With process = "negative" genes are coloured when they are significantly downregulated. With process = "two.sided" the colour scheme means that both significantly up- and down-regulated genes are coloured with down-regulated genes labelled with inverted colours (i.e. cyan is the inverse of red etc). However, significant upregulation in a group takes precedence.

With process = "negative" the polar coordinates are also flipped as each axis now represents upregulated expression in non-responders.

The end result is a volc3d class object for downstream plotting.

Forest plots

Specific genes/variables can be interrogated using a forest plot to investigate differences in binary response between the 3 groups.

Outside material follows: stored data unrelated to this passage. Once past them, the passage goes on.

-- ==== Sys2Proof/Machine/Operands.lean ====
section
/-! DEFINITION. The operands of a command: its header and payload as they lie in a mailbox (R111, R118), the checks of
R122 that every command shares, and the blocks of a generation by type and target (R154, R159). -/

namespace Sys2Proof

/-- Where a mailbox's bytes lie in the message memory: BAR0 for a slot (R109), the management space for MB0 and MB1 (R140). -/
def Mbox.base : Mbox → Nat
  | .slot n => 0x100000 + n * 0x4000
  | .mgmt m => 2 ^ 32 + 0x10000 + m * 0x4000

/-- The slot field of a completion record (R125). -/
def Mbox.code : Mbox → Nat
  | .slot n => n
  | .mgmt m => 0xF0 + m

/-- Slots 60 to 63 are open slots (R111). -/
def Mbox.isOpen : Mbox → Bool
  | .slot n => 60 ≤ n
  | .mgmt _ => false

def Mbox.isMgmt : Mbox → Bool
  | .slot _ => false
  | .mgmt _ => true

/-- The largest payload of the mailbox (R111). -/
def Mbox.limit (b : Mbox) : Nat := if b.isOpen then 16320 else 16352

end Sys2Proof

namespace Sys2Proof.Machine

open Sys2Proof

/-! ## Mailboxes -/

def State.boxSt (s : State) : Mbox → SlotState
  | .slot n => (s.slot n).st
  | .mgmt m => (s.mg m).st

def State.setBox (s : State) (b : Mbox) (st : SlotState) : State :=
  match b with
  | .slot n => s.updSlot n (fun x => { x with st := st })
  | .mgmt m => s.updMg m (fun x => { x with st := st })

/-- Bytes of a mailbox. -/
def State.boxBytes (s : State) (b : Mbox) (off n : Nat) : List Byte := s.ncp.mem.readN (b.base + off) n

/-- The command that lies in a mailbox (R118). A payload length above the mailbox's limit reads no payload. -/
def State.cmdIn (s : State) (b : Mbox) : Cmd :=
  let h := s.boxBytes b 0 32
  let len := fld h 12 4
  { box := b, opcode := fld h 0 2, flags := fld h 2 2, session := fld h 4 1, seq := BitVec.ofNat 32 (fld h 8 4),
    len := len, target := fld h 16 4, ctx := fld h 20 4, cookie := sub h 24 8,
    payload := if len ≤ b.limit then s.boxBytes b 32 len else [] }

/-! ## Status codes (R124) -/

def stOk : Nat := 0x0000
def stAccepted : Nat := 0x0001
def stBadOpcode : Nat := 0x0101
def stBadLength : Nat := 0x0102
def stBadField : Nat := 0x0103
def stBadSequence : Nat := 0x0104
def stLiveLocked : Nat := 0x0201
def stNoStaged : Nat := 0x0202
def stNoPrevious : Nat := 0x0203
def stValidationFailed : Nat := 0x0204
def stNotAuthorised : Nat := 0x0301
def stSignatureInvalid : Nat := 0x0302
def stRollbackBlocked : Nat := 0x0303
def stBusy : Nat := 0x0401
def stRefusedBudget : Nat := 0x0402
def stRefusedHeat : Nat := 0x0403
def stRefusedQuota : Nat := 0x0404
def stRefusedDeadline : Nat := 0x0405
def stMissingRef : Nat := 0x0406
def stBudgetExhausted : Nat := 0x0407
def stHwFault : Nat := 0x0501
def stSelftestFailed : Nat := 0x0502

/-! ## The form of a command: what the checks of R122 need to know of it -/

/-- Which context ID a command carries (R118). -/
inductive CtxKind where
  | one | none
deriving DecidableEq, Repr

/-- Which lengths between the least and the greatest a command's row allows (R122). -/
inductive LenRule where
  | any
  /-- One of two lengths. -/
  | oneOf (a b : Nat)
  /-- A count in the payload says how many entries of `step` bytes follow the first `base`; a count outside `least` to `most` is a
  field at fault, which R122 tests later. -/
  | entries (off size least most base step : Nat)
deriving DecidableEq, Repr

/-- The length that the command requires, where it has another (R123). -/
def LenRule.fault (r : LenRule) (p : List Byte) (len : Nat) : Option Nat :=
  match r with
  | .any => none
  | .oneOf a b => if len = a ∨ len = b then none else some b
  | .entries off size least most base step =>
    let k := fld p off size
    if least ≤ k ∧ k ≤ most ∧ len ≠ base + step * k then some (base + step * k) else none

/-- A command's row in its chapter's table. Reserved ranges are offsets in the payload. -/
structure Form where
  op     : Nat
  host   : Bool := true
  inOpen : Bool := false
  mgmt   : Bool := false
  /-- Also served by the boot ROM and the first stage (R142). -/
  rom    : Bool := false
  lo     : Nat := 0
  hi     : Nat := 0
  lens   : LenRule := .any
  ctx    : CtxKind := .none
  /-- The command flags that the chapter defines, as a mask of the flags field. -/
  flags  : Nat := 0
  /-- R121 applies; a chapter may give the field another meaning. -/
  target : Bool := true
  reserved : List (Nat × Nat) := []
  /-- Reserved flag bits: offset and size of a field of the payload, and the mask of its reserved bits. -/
  reservedBits : List (Nat × Nat × Nat) := []
deriving DecidableEq, Repr

/-- Every opcode of NCP 3.2, in the order of the chapters. -/
def opcodes : List Nat :=
  [0x0101, 0x0102, 0x0103, 0x0104, 0x0105, 0x0106, 0x0107, 0x0108, 0x0110, 0x0111, 0x0112,
   0x0201, 0x0202, 0x0203, 0x0204, 0x0205, 0x0206, 0x0207, 0x0208,
   0x0301, 0x0302, 0x0303, 0x0304, 0x0320, 0x0321,
   0x0401, 0x0402, 0x0403, 0x0404, 0x0405, 0x0406, 0x0407, 0x0408] ++
  [0x0501, 0x0502, 0x0503, 0x0504, 0x0505, 0x0506, 0x0507, 0x0508, 0x0509,
   0x0601, 0x0602, 0x0603,
   0x0701, 0x0702, 0x0703, 0x0704, 0x0705, 0x0706, 0x0707, 0x0708, 0x0709, 0x070A, 0x070B, 0x070C,
   0x0801, 0x0802, 0x0803, 0x0820, 0x0821, 0x0822] ++
  [0x0901, 0x0902, 0x0903, 0x0904, 0x0905, 0x0906, 0x0907,
   0x0A01, 0x0A02, 0x0A03, 0x0A04, 0x0A05, 0x0A06,
   0x0B01, 0x0B02, 0x0B03, 0x0B04, 0x0C01, 0x0C02, 0x0D01, 0x0D02, 0x0D03, 0x0E01, 0x0E02, 0x0E03]

/-- The offset of the first reserved field, or field with a reserved bit, that is not 0 (R3, R122). -/
def Form.reservedFault (f : Form) (p : List Byte) : Option Nat :=
  let bytes := (firstNonZero p f.reserved).toList ++ (f.reservedBits.filter (fun r => fld p r.1 r.2.1 &&& r.2.2 != 0)).map (·.1)
  leastBy id bytes

/-- The first header field that R122 faults with BAD_FIELD, in message order. -/
def Cmd.headerFault (c : Cmd) (hdr : List Byte) (f : Form) : Option Nat :=
  if c.flags &&& (0xFFFF ^^^ (1 ||| f.flags)) != 0 then some 2
  else if !allZero hdr 5 3 then some 5
  else
    let ctxOk := match f.ctx with
      | .one => c.ctx < 64
      | .none => c.ctx == 0xFFFFFFFF
    if !ctxOk then some 20
    else (f.reservedFault c.payload).map (· + 32)

/-! ## Blocks of a generation (R154, R159) -/

/-- The block of a type and target in a list of blocks. -/
def blockIn (bs : List Block) (type target : Nat) : Option Block :=
  bs.find? (fun b => b.type == type && b.target == target)

/-- Its payload. -/
def payloadIn (bs : List Block) (type target : Nat) : Option (List Byte) := (blockIn bs type target).map (·.payload)

/-- Target of a global block (R154). -/
def globalTarget : Nat := 0xFFFF

/-- The payload of the block in force, as its shadow copy latched it (R181). -/
def State.inForce (s : State) (type target : Nat) : Option (List Byte) := payloadIn s.cfg.inForce type target

def State.globalBlock (s : State) (type : Nat) : Option (List Byte) := s.inForce type globalTarget

/-- Entries of a fixed size in a payload, from an offset on. -/
def entriesFrom (p : List Byte) (off size n : Nat) : List (List Byte) :=
  (List.range n).map (fun k => sub p (off + size * k) size)

/-- The LIVE generation's number, 0 when none is LIVE (R148). -/
def State.liveNumber (s : State) : Nat := match s.cfg.live with | some g => g.number | none => 0

end Sys2Proof.Machine
end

forest_ggplot(obj, c("MS4A1", "FLG2", "SFN")

knitr::include_graphics("forest.png")

The related functions forest_plot() and forest_plotly() can be used to generate plots in base graphics or plotly.

Citation

volcano3D was developed by the bioinformatics team at the Experimental Medicine & Rheumatology department and Centre for Translational Bioinformatics at Queen Mary University London.

If you use this package please cite as:

citation("volcano3D")

or using:

Lewis, Myles J., et al. Molecular portraits of early rheumatoid arthritis identify clinical and treatment response phenotypes. Cell reports 28.9 (2019): 2455-2470.